Try it
Scan the lines below for the string "three" and copy every one that has it.

Stored items:
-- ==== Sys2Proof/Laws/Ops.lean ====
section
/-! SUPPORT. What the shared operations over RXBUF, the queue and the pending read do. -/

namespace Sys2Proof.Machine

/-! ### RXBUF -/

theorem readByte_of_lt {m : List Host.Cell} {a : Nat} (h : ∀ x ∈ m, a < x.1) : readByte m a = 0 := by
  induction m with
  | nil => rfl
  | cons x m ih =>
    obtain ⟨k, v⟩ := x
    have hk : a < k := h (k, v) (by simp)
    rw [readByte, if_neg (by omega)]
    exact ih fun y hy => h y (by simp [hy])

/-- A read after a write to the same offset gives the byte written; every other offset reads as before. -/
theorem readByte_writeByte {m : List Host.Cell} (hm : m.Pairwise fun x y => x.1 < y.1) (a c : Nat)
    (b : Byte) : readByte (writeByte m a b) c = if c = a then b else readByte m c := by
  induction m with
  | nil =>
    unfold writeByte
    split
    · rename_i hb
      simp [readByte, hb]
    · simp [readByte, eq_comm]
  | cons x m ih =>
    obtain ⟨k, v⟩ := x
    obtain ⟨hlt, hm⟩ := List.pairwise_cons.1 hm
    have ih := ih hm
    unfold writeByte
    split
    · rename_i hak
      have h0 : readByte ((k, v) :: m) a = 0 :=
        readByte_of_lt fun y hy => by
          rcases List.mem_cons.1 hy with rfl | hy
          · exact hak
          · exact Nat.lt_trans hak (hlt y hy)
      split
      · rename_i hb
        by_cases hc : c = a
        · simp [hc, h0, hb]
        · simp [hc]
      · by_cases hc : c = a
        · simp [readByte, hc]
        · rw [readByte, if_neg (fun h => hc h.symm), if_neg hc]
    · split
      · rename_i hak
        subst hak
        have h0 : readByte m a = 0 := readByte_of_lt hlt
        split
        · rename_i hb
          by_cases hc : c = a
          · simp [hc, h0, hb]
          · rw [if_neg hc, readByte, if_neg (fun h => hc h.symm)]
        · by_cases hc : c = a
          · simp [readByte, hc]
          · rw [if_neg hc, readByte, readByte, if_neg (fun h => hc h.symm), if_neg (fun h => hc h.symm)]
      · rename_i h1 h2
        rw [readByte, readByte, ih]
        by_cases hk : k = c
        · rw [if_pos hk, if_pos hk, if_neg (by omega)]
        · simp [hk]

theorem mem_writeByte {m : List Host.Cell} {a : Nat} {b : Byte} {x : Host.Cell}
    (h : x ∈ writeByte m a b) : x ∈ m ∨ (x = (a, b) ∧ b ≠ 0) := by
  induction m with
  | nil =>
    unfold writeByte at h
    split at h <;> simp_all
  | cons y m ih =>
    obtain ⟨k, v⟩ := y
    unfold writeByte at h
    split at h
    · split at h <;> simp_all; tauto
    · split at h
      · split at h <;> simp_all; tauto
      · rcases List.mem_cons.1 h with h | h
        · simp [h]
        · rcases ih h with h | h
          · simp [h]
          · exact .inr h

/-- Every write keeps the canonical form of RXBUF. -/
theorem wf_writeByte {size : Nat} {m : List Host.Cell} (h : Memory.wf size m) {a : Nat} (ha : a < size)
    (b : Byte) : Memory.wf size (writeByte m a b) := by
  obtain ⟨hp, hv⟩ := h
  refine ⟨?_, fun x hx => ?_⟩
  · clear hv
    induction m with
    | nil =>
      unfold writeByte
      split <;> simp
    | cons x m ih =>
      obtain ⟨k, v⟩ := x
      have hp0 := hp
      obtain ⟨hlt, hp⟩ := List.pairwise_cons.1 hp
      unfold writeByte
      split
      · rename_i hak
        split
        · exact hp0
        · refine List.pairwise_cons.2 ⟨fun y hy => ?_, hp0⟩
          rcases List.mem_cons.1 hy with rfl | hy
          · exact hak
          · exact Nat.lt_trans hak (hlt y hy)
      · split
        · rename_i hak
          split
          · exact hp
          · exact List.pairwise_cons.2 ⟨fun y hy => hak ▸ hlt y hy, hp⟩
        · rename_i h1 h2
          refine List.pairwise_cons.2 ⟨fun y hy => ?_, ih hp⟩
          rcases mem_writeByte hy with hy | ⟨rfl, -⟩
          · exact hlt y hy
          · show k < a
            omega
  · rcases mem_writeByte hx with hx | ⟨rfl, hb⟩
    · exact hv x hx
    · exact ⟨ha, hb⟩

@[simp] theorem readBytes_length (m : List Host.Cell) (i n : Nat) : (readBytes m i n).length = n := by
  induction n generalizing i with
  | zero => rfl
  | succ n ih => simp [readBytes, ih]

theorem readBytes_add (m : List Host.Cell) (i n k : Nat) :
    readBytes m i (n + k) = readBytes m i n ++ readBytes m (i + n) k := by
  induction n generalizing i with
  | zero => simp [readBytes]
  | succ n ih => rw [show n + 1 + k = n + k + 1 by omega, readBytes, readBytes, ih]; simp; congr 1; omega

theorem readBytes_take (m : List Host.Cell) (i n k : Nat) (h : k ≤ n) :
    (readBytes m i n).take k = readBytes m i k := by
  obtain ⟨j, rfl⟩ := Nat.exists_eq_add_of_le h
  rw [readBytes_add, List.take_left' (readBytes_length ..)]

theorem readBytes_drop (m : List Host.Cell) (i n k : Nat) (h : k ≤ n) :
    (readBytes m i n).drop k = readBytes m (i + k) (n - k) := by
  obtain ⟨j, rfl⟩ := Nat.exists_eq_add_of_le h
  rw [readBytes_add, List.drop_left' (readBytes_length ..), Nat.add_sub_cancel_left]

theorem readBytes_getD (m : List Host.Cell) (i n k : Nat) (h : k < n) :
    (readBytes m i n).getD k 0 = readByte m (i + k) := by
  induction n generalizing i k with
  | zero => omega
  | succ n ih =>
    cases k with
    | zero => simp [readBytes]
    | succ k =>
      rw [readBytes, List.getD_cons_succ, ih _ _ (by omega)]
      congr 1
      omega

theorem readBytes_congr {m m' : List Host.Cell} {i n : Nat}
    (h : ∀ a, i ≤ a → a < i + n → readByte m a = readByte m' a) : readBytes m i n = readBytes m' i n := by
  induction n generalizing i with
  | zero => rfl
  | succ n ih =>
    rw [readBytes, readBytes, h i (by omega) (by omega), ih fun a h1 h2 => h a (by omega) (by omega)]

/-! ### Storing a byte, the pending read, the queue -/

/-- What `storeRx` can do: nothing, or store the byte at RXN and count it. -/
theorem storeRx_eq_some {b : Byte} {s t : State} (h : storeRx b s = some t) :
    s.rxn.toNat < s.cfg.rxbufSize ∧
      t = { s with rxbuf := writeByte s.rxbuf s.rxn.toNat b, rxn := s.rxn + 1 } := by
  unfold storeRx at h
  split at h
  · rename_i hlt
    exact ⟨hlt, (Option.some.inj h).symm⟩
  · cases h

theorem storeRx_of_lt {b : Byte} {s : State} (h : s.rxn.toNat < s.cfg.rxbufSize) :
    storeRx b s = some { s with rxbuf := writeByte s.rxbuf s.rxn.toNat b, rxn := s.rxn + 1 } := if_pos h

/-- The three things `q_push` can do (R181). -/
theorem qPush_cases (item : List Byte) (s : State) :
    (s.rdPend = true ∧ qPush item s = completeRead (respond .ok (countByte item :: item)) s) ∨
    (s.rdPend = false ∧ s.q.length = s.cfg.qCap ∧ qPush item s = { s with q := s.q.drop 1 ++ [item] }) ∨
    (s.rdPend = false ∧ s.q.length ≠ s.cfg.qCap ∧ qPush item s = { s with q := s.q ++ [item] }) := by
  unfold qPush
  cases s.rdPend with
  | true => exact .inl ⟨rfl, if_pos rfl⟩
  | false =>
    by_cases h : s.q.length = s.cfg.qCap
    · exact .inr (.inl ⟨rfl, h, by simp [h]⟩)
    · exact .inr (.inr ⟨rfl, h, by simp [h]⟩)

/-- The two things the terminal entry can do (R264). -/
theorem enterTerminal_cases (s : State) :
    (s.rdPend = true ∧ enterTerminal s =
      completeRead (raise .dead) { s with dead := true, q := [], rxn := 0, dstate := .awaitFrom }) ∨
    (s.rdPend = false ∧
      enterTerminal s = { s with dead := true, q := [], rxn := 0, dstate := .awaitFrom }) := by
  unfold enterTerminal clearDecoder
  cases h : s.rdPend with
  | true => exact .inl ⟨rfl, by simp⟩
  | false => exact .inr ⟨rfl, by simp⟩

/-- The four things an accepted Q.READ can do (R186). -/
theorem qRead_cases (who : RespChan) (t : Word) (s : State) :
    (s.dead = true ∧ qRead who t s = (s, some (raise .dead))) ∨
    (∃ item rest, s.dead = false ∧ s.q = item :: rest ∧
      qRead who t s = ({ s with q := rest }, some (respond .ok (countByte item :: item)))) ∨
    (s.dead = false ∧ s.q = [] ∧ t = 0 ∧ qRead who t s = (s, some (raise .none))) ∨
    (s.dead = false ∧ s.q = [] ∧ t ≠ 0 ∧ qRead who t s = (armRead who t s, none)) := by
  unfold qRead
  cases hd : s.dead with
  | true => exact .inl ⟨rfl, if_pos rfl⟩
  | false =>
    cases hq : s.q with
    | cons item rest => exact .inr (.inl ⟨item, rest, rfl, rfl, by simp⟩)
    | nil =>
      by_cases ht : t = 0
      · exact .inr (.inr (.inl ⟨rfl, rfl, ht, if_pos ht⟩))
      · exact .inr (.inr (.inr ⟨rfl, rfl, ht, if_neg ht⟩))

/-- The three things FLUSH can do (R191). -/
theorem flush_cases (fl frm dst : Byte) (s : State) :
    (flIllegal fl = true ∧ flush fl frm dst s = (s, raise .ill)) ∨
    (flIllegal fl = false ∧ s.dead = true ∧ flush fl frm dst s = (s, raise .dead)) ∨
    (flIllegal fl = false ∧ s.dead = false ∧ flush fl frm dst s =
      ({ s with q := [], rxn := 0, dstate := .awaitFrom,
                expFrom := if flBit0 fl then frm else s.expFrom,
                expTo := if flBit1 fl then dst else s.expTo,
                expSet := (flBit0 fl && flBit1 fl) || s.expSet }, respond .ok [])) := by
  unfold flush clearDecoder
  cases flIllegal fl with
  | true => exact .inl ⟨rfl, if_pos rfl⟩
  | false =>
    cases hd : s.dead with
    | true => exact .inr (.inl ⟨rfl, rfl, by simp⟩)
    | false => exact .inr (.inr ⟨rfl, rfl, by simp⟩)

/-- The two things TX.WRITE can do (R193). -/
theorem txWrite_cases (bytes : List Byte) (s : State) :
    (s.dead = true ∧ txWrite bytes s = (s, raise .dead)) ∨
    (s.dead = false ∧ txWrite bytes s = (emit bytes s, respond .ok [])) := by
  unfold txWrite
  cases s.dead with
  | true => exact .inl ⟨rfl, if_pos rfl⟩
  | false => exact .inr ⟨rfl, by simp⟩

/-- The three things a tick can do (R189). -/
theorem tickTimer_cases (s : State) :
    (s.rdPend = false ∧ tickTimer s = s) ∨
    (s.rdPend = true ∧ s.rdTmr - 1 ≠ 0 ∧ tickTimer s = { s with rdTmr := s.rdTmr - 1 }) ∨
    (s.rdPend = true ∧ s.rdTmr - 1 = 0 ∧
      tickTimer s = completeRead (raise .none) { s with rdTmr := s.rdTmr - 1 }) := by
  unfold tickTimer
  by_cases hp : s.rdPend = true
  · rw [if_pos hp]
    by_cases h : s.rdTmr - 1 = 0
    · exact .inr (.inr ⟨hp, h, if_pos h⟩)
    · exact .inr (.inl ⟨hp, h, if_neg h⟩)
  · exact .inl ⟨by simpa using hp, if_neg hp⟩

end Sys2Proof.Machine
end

Written solution
/-- The three things `q_push` can do (R181). -/
/-- The three things FLUSH can do (R191). -/
/-- The three things a tick can do (R189). -/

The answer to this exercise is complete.